(GIVEN DATA Opens)
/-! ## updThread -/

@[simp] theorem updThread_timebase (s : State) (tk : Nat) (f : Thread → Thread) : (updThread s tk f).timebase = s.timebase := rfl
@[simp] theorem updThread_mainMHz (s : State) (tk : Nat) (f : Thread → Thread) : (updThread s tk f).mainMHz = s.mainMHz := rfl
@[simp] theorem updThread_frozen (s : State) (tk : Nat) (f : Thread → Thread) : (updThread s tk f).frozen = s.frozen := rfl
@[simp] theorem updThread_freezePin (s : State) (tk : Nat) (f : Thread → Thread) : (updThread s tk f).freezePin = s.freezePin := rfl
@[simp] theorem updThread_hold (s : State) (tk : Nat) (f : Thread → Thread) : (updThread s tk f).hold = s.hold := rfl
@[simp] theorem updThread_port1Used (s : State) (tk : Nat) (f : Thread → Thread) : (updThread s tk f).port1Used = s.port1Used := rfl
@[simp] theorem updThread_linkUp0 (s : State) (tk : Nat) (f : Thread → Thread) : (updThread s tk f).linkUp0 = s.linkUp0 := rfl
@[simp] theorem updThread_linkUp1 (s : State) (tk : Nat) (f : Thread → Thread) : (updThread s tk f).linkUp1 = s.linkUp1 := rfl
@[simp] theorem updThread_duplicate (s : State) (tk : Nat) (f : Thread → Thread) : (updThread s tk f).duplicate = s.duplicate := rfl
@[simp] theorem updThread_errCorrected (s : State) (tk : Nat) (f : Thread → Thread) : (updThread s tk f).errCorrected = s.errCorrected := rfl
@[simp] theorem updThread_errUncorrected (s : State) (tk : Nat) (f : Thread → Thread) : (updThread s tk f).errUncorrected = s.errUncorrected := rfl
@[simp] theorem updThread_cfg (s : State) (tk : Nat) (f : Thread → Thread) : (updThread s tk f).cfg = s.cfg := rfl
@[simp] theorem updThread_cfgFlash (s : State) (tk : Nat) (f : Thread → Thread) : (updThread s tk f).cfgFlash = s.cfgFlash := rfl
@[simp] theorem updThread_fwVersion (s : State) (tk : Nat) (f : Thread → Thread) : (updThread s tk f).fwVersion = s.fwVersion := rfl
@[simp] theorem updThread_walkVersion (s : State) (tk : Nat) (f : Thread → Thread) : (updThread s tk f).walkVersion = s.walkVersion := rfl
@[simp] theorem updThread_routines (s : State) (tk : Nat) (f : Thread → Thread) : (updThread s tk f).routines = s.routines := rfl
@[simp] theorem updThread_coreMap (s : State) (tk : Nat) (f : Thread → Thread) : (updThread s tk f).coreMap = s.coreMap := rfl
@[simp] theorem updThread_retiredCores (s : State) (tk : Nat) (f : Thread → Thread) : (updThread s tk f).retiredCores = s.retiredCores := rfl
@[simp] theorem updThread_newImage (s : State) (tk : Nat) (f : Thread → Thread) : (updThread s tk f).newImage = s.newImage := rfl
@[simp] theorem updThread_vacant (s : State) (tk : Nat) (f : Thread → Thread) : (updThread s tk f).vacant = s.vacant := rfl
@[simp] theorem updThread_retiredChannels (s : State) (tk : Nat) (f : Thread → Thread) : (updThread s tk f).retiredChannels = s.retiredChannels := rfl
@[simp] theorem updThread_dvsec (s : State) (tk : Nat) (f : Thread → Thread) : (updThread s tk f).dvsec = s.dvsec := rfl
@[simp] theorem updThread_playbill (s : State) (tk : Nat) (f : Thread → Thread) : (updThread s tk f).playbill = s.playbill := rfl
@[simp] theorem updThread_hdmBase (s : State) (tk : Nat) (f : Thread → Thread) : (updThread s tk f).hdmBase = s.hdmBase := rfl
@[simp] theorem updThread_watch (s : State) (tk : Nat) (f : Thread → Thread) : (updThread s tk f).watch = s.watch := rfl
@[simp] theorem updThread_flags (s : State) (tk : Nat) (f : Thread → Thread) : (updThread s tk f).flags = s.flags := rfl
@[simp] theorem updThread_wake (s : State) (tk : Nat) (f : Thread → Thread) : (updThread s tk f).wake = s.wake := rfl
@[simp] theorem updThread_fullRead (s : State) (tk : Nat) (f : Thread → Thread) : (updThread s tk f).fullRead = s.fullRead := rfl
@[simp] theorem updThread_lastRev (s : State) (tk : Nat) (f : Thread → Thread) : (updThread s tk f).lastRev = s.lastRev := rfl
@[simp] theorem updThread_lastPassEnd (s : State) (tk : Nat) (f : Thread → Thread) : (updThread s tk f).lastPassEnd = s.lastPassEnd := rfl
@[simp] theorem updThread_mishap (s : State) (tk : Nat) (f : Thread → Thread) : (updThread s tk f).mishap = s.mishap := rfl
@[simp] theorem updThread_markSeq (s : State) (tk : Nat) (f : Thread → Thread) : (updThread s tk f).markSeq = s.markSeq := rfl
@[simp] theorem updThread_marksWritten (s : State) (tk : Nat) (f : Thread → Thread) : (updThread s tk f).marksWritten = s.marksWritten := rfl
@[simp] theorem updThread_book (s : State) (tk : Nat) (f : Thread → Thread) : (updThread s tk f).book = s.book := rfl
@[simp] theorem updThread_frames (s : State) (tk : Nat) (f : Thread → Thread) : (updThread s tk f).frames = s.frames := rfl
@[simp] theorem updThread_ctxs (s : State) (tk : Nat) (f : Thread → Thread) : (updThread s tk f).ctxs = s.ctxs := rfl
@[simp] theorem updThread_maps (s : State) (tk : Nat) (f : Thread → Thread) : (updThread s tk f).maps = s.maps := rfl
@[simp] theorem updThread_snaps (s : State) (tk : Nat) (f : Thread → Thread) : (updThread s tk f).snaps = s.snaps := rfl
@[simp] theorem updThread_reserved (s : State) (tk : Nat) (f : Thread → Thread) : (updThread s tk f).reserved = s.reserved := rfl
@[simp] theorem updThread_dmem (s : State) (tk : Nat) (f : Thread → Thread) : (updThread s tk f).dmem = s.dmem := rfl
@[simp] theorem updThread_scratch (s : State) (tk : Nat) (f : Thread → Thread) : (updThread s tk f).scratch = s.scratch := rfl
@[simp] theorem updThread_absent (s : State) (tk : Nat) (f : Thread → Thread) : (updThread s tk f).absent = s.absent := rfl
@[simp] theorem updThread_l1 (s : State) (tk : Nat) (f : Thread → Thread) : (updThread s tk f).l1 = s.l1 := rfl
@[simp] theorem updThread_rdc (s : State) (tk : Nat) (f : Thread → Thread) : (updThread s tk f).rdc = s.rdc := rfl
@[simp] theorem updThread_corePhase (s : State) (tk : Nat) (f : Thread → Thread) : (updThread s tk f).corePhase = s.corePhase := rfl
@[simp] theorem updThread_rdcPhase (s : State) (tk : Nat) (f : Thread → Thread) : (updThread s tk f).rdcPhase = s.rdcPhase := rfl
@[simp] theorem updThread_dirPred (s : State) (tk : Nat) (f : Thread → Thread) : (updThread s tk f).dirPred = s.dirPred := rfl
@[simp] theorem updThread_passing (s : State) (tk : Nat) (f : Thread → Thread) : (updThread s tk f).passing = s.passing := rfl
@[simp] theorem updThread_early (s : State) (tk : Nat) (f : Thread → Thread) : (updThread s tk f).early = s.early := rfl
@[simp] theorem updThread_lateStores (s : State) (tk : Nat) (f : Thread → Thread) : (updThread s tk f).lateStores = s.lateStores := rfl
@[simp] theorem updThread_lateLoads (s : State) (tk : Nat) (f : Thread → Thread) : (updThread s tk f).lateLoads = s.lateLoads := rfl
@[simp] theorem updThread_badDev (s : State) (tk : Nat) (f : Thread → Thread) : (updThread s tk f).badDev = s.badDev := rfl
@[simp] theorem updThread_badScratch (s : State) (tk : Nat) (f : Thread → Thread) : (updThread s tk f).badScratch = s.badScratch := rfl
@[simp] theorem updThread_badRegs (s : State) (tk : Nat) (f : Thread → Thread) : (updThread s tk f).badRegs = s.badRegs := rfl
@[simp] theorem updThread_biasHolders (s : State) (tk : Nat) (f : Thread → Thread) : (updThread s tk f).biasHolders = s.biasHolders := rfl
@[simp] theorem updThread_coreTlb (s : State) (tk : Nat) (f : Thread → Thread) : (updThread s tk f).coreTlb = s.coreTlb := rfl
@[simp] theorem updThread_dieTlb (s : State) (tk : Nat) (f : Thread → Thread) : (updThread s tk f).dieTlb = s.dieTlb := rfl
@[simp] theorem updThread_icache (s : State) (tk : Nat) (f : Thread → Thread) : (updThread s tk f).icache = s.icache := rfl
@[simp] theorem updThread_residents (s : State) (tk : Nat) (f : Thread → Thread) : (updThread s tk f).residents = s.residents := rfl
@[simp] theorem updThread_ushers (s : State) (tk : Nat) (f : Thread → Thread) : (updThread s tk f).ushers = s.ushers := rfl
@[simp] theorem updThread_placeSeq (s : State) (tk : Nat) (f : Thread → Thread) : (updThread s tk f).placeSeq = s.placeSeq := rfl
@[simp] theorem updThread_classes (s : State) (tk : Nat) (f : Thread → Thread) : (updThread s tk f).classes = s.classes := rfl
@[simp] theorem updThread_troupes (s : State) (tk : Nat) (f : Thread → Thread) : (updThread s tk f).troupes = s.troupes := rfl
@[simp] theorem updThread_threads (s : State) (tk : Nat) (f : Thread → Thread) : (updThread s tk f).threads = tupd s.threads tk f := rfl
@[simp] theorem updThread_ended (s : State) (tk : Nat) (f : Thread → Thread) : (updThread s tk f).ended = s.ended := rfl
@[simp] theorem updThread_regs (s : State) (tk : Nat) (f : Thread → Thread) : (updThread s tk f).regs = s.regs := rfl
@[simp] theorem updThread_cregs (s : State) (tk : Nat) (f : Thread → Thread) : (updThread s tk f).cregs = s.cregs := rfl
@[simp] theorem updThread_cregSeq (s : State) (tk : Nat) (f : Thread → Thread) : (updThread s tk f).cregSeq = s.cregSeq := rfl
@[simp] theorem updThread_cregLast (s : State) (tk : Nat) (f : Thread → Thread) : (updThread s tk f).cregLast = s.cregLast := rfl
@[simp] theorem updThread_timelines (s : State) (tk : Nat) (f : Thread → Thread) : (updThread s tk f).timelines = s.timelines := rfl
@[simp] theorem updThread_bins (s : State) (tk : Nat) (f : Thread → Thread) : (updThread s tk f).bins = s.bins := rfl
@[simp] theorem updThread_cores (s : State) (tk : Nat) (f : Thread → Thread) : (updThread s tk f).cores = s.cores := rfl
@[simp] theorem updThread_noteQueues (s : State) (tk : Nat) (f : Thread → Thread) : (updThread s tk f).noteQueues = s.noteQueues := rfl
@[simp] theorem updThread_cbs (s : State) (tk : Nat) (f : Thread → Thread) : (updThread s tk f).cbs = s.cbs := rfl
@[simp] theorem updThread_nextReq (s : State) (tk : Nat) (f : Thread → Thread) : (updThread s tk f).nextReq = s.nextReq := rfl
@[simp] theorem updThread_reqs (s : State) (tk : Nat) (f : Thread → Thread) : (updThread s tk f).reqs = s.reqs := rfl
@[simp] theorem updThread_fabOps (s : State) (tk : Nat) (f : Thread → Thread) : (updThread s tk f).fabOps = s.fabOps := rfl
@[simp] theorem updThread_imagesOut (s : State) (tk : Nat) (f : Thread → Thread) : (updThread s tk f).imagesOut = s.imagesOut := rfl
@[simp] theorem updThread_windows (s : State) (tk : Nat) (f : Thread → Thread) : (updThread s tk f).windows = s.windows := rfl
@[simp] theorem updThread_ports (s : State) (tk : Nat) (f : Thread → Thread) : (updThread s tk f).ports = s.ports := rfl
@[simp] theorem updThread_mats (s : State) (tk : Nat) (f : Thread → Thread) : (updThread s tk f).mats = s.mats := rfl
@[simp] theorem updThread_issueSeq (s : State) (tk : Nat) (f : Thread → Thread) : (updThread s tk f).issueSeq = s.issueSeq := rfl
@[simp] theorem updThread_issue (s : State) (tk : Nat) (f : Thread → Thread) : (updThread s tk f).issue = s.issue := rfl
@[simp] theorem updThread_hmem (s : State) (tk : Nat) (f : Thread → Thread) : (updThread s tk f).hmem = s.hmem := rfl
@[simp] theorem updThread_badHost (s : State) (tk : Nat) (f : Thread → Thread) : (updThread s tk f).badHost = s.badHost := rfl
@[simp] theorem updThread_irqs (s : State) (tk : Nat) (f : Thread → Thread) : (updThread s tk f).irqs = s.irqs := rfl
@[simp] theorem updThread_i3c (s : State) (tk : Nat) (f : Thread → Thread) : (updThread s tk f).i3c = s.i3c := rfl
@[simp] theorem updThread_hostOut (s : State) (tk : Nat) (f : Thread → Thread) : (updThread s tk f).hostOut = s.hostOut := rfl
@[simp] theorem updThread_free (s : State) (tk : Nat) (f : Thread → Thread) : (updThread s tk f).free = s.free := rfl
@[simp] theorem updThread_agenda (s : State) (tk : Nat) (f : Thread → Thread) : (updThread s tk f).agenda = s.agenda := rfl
(GIVEN DATA Closes)
EXERCISE BRIEF »
Return the span of lines in the data above that opens at the line with "s.frozen := rfl" and closes at the line with "s.freezePin := rfl", exactly, ends included, nothing else.

RESPONSE TO THIS TASK »
@[simp] theorem updThread_frozen (s : State) (tk : Nat) (f : Thread → Thread) : (updThread s tk f).frozen = s.frozen := rfl
@[simp] theorem updThread_freezePin (s : State) (tk : Nat) (f : Thread → Thread) : (updThread s tk f).freezePin = s.freezePin := rfl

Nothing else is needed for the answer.